Stored data entries
/-! After a purge (R380 to R385). -/

/-- What is due for a task that is purged for its replay goes: the steps of the inline runs in the slots of its own, and the values
of its chain, which count as received (R385, R388). -/
def State.dropSteps (s : State) (uid : Nat) : State :=
  let mine (cid slot : Nat) : Bool := ((s.core cid).runOf slot).any fun r => r.fam == uid
  let far := s.agenda.filterMap fun d => match d.what with
    | .registerWriteMessage g _ _ _ cid _ _ c => if g = uid ∧ c ≠ cid then some c else none
    | _ => none
  (far.foldl (fun s c => s.gotMsgs c 1) s).dropDue fun e => match e with
    | .inlineRestore c k => mine c k
    | .inlineMemberEntry c k => mine c k
    | .registerWriteMessage g _ _ _ _ _ _ _ => g == uid
    | _ => false

/-- The purge of a task for its replay: its threads and descendants go, its versions too, and what they have still to write of them;
the family, its entries and its revision's ancestor stay (R385 steps 1 to 3). -/
def State.replayPurge (s : State) (f : Family) : State :=
  let inner := (s.famsWithin fun x => x.uid == f.uid).filter (· != f.uid)
  let s : State := s.purgeFams inner none
  let s : State := (s.dropThreads fun t => t.fam == some f.uid).dropSteps f.uid
  let s : State := { s with cores := s.cores.map fun c => { c with regUse := c.regUse.filter fun u => u.fam != f.uid || f.kind == .inlined } }
  let s : State := match f.rev with
    | some id => ((s.dropWrites f.part id).updPart f.part fun p =>
        { p with versions := p.versions.filter fun v => v.rev != id }).serveHeld f.part
    | none => s
  (s.updFam f.uid fun f => { f with st := .replayWait, shares := [], links := [], outs := [], brk := none, flags := fNone }).urgent
    (.taskReplay f.uid)

/-- The purge of an owner outside a task covers the task: an enclosing family is being purged or has ended early, or its slice
is (R383). -/
def State.covered (s : State) (f : Family) : Bool :=
  (s.fams.any fun g => g.uid != f.uid && (g.ended != .none || g.st == .purging) &&
    (s.famsWithin fun x => x.uid == g.uid).contains f.uid) ||
  f.slice.any fun u => match s.slice u with
    | some sl => sl.st == .ended || s.dying u
    | none => true

/-- A purge completes: the task or slice is dead and its notice is posted, or the task's replay begins, where no purge around it has come
(R328, R380, R382, R383, R385). -/
def execPurgeComplete (s : State) : Host.Outcome State Fault Refusal :=
  .next (match s.evt with
    | .purgeComplete tok =>
      match s.purges.find? fun p => p.tok == tok with
      | none => s
      | some p =>
        let s : State := { s with purges := s.purges.filter fun x => x.tok != tok }
        match p.fam with
        | some u =>
          match s.fam u with
          | none => s
          | some f =>
            if p.replay && f.st == .purging && f.ended == .none && !s.covered f then s.replayPurge f
            else
              let tag := f.part * 2 ^ 8 + f.rev.getD 0
              let s1 : State := s.purgeFams (s.famsWithin fun x => x.uid == u) (some u)
              if p.replay || s.covered f then s1 else s1.deathLog f.part (p.notice tag f.replay true)
        | none =>
          match p.slice.bind s.slice with
          | none => s
          | some sl => s.sliceDead sl p
    | _ => s)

### WORK REQUIRED
Exactly as shown above, return all of the entries.

### TASK ANSWER
/-! After a purge (R380 to R385). -/

/-- What is due for a task that is purged for its replay goes: the steps of the inline runs in the slots of its own, and the values
of its chain, which count as received (R385, R388). -/
def State.dropSteps (s : State) (uid : Nat) : State :=
  let mine (cid slot : Nat) : Bool := ((s.core cid).runOf slot).any fun r => r.fam == uid
  let far := s.agenda.filterMap fun d => match d.what with
    | .registerWriteMessage g _ _ _ cid _ _ c => if g = uid ∧ c ≠ cid then some c else none
    | _ => none
  (far.foldl (fun s c => s.gotMsgs c 1) s).dropDue fun e => match e with
    | .inlineRestore c k => mine c k
    | .inlineMemberEntry c k => mine c k
    | .registerWriteMessage g _ _ _ _ _ _ _ => g == uid
    | _ => false

/-- The purge of a task for its replay: its threads and descendants go, its versions too, and what they have still to write of them;
the family, its entries and its revision's ancestor stay (R385 steps 1 to 3). -/
def State.replayPurge (s : State) (f : Family) : State :=
  let inner := (s.famsWithin fun x => x.uid == f.uid).filter (· != f.uid)
  let s : State := s.purgeFams inner none
  let s : State := (s.dropThreads fun t => t.fam == some f.uid).dropSteps f.uid
  let s : State := { s with cores := s.cores.map fun c => { c with regUse := c.regUse.filter fun u => u.fam != f.uid || f.kind == .inlined } }
  let s : State := match f.rev with
    | some id => ((s.dropWrites f.part id).updPart f.part fun p =>
        { p with versions := p.versions.filter fun v => v.rev != id }).serveHeld f.part
    | none => s
  (s.updFam f.uid fun f => { f with st := .replayWait, shares := [], links := [], outs := [], brk := none, flags := fNone }).urgent
    (.taskReplay f.uid)

/-- The purge of an owner outside a task covers the task: an enclosing family is being purged or has ended early, or its slice
is (R383). -/
def State.covered (s : State) (f : Family) : Bool :=
  (s.fams.any fun g => g.uid != f.uid && (g.ended != .none || g.st == .purging) &&
    (s.famsWithin fun x => x.uid == g.uid).contains f.uid) ||
  f.slice.any fun u => match s.slice u with
    | some sl => sl.st == .ended || s.dying u
    | none => true

/-- A purge completes: the task or slice is dead and its notice is posted, or the task's replay begins, where no purge around it has come
(R328, R380, R382, R383, R385). -/
def execPurgeComplete (s : State) : Host.Outcome State Fault Refusal :=
  .next (match s.evt with
    | .purgeComplete tok =>
      match s.purges.find? fun p => p.tok == tok with
      | none => s
      | some p =>
        let s : State := { s with purges := s.purges.filter fun x => x.tok != tok }
        match p.fam with
        | some u =>
          match s.fam u with
          | none => s
          | some f =>
            if p.replay && f.st == .purging && f.ended == .none && !s.covered f then s.replayPurge f
            else
              let tag := f.part * 2 ^ 8 + f.rev.getD 0
              let s1 : State := s.purgeFams (s.famsWithin fun x => x.uid == u) (some u)
              if p.replay || s.covered f then s1 else s1.deathLog f.part (p.notice tag f.replay true)
        | none =>
          match p.slice.bind s.slice with
          | none => s
          | some sl => s.sliceDead sl p
    | _ => s)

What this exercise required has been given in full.